Kurt hat geschrieben:
Robert Ketelhohn hat geschrieben:...Rußland begründet weder die militärischen Aktionen gegen Georgien noch die Anerkennung Südossetiens und Abchasiens mit der Anerkennung des Kosovo durch westliche Staaten.
...
Rußland hat auf die Anerkennung des Kosovo durch den Westen weder durch militärische Aktionen geantwortet noch durch eine Anerkennung Südossetiens und Abchasiens.

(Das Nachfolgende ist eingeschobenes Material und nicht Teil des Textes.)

/-- Of what a context has read: the effective limits, and the qualities that R111 checks. -/
def CtxPar.hi (p : CtxPar) (r : CtxRead) : Int := if p.umaxSig = 0xFFF then p.uMax else min p.uMax (sval r.umax.val)
def CtxPar.lo (p : CtxPar) (r : CtxRead) : Int := if p.uminSig = 0xFFF then p.uMin else max p.uMin (sval r.umin.val)
def CtxPar.quals (p : CtxPar) (r : CtxRead) : List Qual :=
  (if p.selSig = 0xFFF then [] else [r.sel.qual]) ++ [r.ref.qual, r.fb.qual] ++ (if p.ffEn then [r.ff.qual] else []) ++
    (if p.umaxSig = 0xFFF then [] else [r.umax.qual]) ++ (if p.uminSig = 0xFFF then [] else [r.umin.qual])

/-- Whether a context holds: an input is unusable and `INV_ACT` is 0 (R111). -/
def State.ctxHolds (s : State) (p : CtxPar) (r : CtxRead) : Bool := (p.quals r).any (fun q => !s.usable q) && !p.compute

/-- A context's state at the begin of an evaluation: whether it is the active one, and one more evaluation. -/
def CtxSt.begun (c : CtxSt) (active : Bool) : CtxSt := { c with active := active, runs := (c.runs + 1) % 2 ^ 32 }

/-- A member that is not active keeps its derivative current (R113); with an unusable input and `INV_ACT` 0 it holds (R111). -/
def State.ctxIdle (s : State) (n : Nat) (p : CtxPar) (c : Nat) : State :=
  let r := s.readOf n p c
  let st := { (s.ctx c).begun false with left := 0 }
  if s.ctxHolds p r then s.setCtx c { st with first := true }
  else
    let l := lawV p st (sval r.ref.val) (sval r.fb.val) (sval r.ff.val)
    s.setCtx c (({ st with x := l.x, d := l.d, first := false }).mark (Nat.land l.bits 0x12) (natBit st.status 0))

/-- Whether a state word of context `c`, or a parameter word of its set in bank `b`, holds an uncorrectable error (R120). -/
def State.ctxBadState (s : State) (c : Nat) : Bool := tabGet (fun _ => false) s.ce.bad (R.ceState0 c)
def State.ctxBadPar (s : State) (b c : Nat) : Bool :=
  (List.range 16).any (fun w => tabGet (fun _ => false) s.ce.bad (R.ceParam0 (512 * b + c) + 4 * w))
def State.ctxBad (s : State) (b c : Nat) : Bool := s.ctxBadState c || s.ctxBadPar b c

/-- A word of the context memory has, or no longer has, an uncorrectable error. -/
def State.setCtxBad (s : State) (a : Nat) (on : Bool) : State :=
  { s with ce := { s.ce with bad := tabSet (fun _ => false) s.ce.bad a on } }

/-- An event that concerns context `c` is offered to `CE_ERR.CTX` (R118). -/
def State.ceOffer (s : State) (c : Nat) : State :=
  if s.rdB R.ceErr 31 || s.rdB R.ceErr 30 || s.rdB R.ceErr 29 || decide (s.rdF R.ceBankStatus 11 8 ≠ 0) then s
  else s.wrF R.ceErr 8 0 c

Ich habe vom Kosovo geredet, um deutlich zu machen, welches Maß an Heuchelei die antirussische Propaganda westlicher Führer darstellt.
Nö, es gibt noch andere, die sich zu dem Thema geäußert haben …
Natürlich haben andere dieselben Gedanken wie ich. Zumal, wenn sie so naheliegen.

Zum gestrigen Thema:

Kurt hat geschrieben:Dann sollte Rußland nicht mit solchen Machtspielchen reagieren, mit denen es sich ins Abseits manövriert.
Rußland hat einen brutalen Angriff abgewehrt und keine „Machtspielchen“ gespielt. Geht’s eigentlich noch absurder?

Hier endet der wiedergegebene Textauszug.